-- ==== Sys2Proof/Laws/Agents.lean ====
section
/-! SUPPORT. What each agent's step can do (41_rxtx.md, 44_dispatch.md, 45_events.md): one lemma an operation, to cite
instead of unfolding it. -/
namespace Sys2Proof.Machine

variable {s : State}

/-- Choosing who steps uses up a listed choice or a free value, and changes nothing else. -/
theorem chooseMove_frame (s : State) : ∃ ms n, (chooseMove s).2 = (s.setMoves ms).setFreeCount n := by
  unfold chooseMove
  split
  · rename_i ms _; exact ⟨ms, s.freeCount, rfl⟩
  · exact ⟨s.moves, s.freeCount + 1, rfl⟩

/-- A listed choice is the one taken. -/
theorem step_of_moves {m : Move} {ms : List Move} (h : s.moves = m :: ms) : step s = agentStep m (s.setMoves ms) := by
  simp only [step, chooseMove, h]

/-- Stage 2 of RX changes RX's own state, and may append the frame (41_rxtx.md R112, R113). -/
theorem rxComplete_cases (s : State) :
    rxComplete s = s.setRx ⟨.hdr, [], 2⟩ ∨
      Codec.validateChecksum s.rx.buf = true ∧ Codec.validateStructure s.rx.buf = true ∧
        rxComplete s = (appendRx s.rx.buf s).setRx ⟨.hdr, [], 2⟩ := by
  unfold rxComplete
  split
  · exact .inl rfl
  · split
    · exact .inl rfl
    · exact .inr ⟨by simpa using ‹¬(!Codec.validateChecksum s.rx.buf) = true›,
        by simpa using ‹¬(!Codec.validateStructure s.rx.buf) = true›, rfl⟩

/-- A step of RX changes the inbound bytes, RX's own state and the receive queue, and nothing else. -/
theorem rxStep_frame (s : State) : ∃ bs r q, rxStep s = .next (((s.setRxIn bs).setRx r).setRxq q) := by
  have done : ∀ (bs : List Byte) (r : Rx), ∃ bs' r' q', rxComplete ((s.setRxIn bs).setRx r)
      = ((s.setRxIn bs').setRx r').setRxq q' := by
    intro bs r
    rcases rxComplete_cases ((s.setRxIn bs).setRx r) with h | ⟨_, _, h⟩
    · exact ⟨bs, ⟨.hdr, [], 2⟩, s.rxq, h⟩
    · exact ⟨bs, ⟨.hdr, [], 2⟩, queueAppend s.cfg.rxqCap s.rxq r.buf, h⟩
  have lift : ∀ (bs : List Byte) (r : Rx), ∃ bs' r' q', (.next (rxComplete ((s.setRxIn bs).setRx r)) :
      Host.Outcome State Fault Refusal) = .next (((s.setRxIn bs').setRx r').setRxq q') := by
    intro bs r
    obtain ⟨bs', r', q', h⟩ := done bs r
    exact ⟨bs', r', q', by rw [h]⟩
  have keep : ∀ (bs : List Byte) (r : Rx), ∃ bs' r' q', (.next ((s.setRxIn bs).setRx r) :
      Host.Outcome State Fault Refusal) = .next (((s.setRxIn bs').setRx r').setRxq q') :=
    fun bs r => ⟨bs, r, s.rxq, rfl⟩
  unfold rxStep
  split
  · exact ⟨s.rxIn, s.rx, s.rxq, rfl⟩
  · rename_i b rest _
    split
    · unfold rxHeader
      dsimp only
      split
      · rename_i b0 b1 _
        split
        · split
          · exact lift rest _
          · exact keep rest _
        · exact ⟨rest, ⟨.hdr, [], 2⟩, s.rxq, rfl⟩
      · exact keep rest _
    · split
      · exact ⟨s.rxIn, s.rx, s.rxq, rfl⟩
      · unfold rxBody
        dsimp only
        split
        · exact lift rest _
        · exact keep rest _

/-- A step of TX sends the oldest frame whole, or is none (41_rxtx.md R117, R118). -/
theorem txStep_cases (s : State) :
    s.txq = [] ∧ txStep s = .next s ∨
      ∃ F q, s.txq = F :: q ∧ txStep s = .next ((s.setTxq q).setTxOut (s.txOut ++ F)) := by
  cases h : s.txq with
  | nil => exact .inl ⟨rfl, by simp [txStep, h, queuePop]⟩
  | cons F q => exact .inr ⟨F, q, rfl, by simp [txStep, h, queuePop]⟩

/-- A poll tick marks an enabled poll-driven event pending, or does nothing (45_events.md R183). -/
theorem tickStep_cases (e : Nat) (s : State) :
    tickStep e s = s ∨
      ∃ d ev, s.cfg.events[e]? = some d ∧ s.evs[e]? = some ev ∧ d.kind = .poll ∧ ev.en = true ∧
        tickStep e s = setEvent e { ev with pending := true } s := by
  unfold tickStep
  split
  · rename_i d ev hd hev
    split
    · rename_i h; exact .inr ⟨d, ev, hd, hev, h.1, h.2, rfl⟩
    · exact .inl rfl
  · exact .inl rfl

/-- The two samples of an event change the clock and what the draws used up (45_events.md R180). -/
theorem sampled_eventOps (d : EventDesc) (s : State) : Sampled s (eventOps d s).2 := by
  have h : Sampled s (eventElems d s).2 := by
    unfold eventElems
    split
    · exact sampled_regRead _ _ s
    · exact Sampled.refl s
  unfold eventOps
  rcases he : eventElems d s with ⟨_ | E, t⟩ <;> rw [he] at h
  · exact h
  · exact h.trans (sampled_clockSample t)

/-- A trigger that goes on does nothing, or takes the samples and stages the event's frame (45_events.md R180, R182). -/
theorem fireStep_cases {e : Nat} {t : State} (h : fireStep e s = .next t) :
    t = s ∨
      ∃ d ev o u, s.cfg.events[e]? = some d ∧ s.evs[e]? = some ev ∧ d.kind ≠ .poll ∧ ev.busy = false ∧ ev.en = true ∧
        eventOps d s = (.ok o, u) ∧
          t = setEvent e { ev with stage := some (o.frame 0x03), busy := true } u := by
  unfold fireStep at h
  split at h
  · rename_i d ev hd hev
    split at h
    · cases h; exact .inl rfl
    · rename_i hc
      push Not at hc
      split at h
      · cases h
      · rename_i o u ho
        simp only [builtFrame_eq] at h
        by_cases hl : o.payload.length ≤ 245
        · simp only [if_pos hl] at h
          cases h
          exact .inr ⟨d, ev, o, u, hd, hev, hc.1, by simpa using hc.2.1, by simpa using hc.2.2, ho, rfl⟩
        · simp only [if_neg hl] at h
          cases h
  · cases h; exact .inl rfl

end Sys2Proof.Machine
end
····················
[Your task]
Each line from the beginning of the entries to the line with "theorem rxComplete_cases (s" must be repeated exactly, with both end lines kept and no other lines given.

[Task answer]
-- ==== Sys2Proof/Laws/Agents.lean ====
section
/-! SUPPORT. What each agent's step can do (41_rxtx.md, 44_dispatch.md, 45_events.md): one lemma an operation, to cite
instead of unfolding it. -/
namespace Sys2Proof.Machine

variable {s : State}

/-- Choosing who steps uses up a listed choice or a free value, and changes nothing else. -/
theorem chooseMove_frame (s : State) : ∃ ms n, (chooseMove s).2 = (s.setMoves ms).setFreeCount n := by
  unfold chooseMove
  split
  · rename_i ms _; exact ⟨ms, s.freeCount, rfl⟩
  · exact ⟨s.moves, s.freeCount + 1, rfl⟩

/-- A listed choice is the one taken. -/
theorem step_of_moves {m : Move} {ms : List Move} (h : s.moves = m :: ms) : step s = agentStep m (s.setMoves ms) := by
  simp only [step, chooseMove, h]

/-- Stage 2 of RX changes RX's own state, and may append the frame (41_rxtx.md R112, R113). -/
theorem rxComplete_cases (s : State) :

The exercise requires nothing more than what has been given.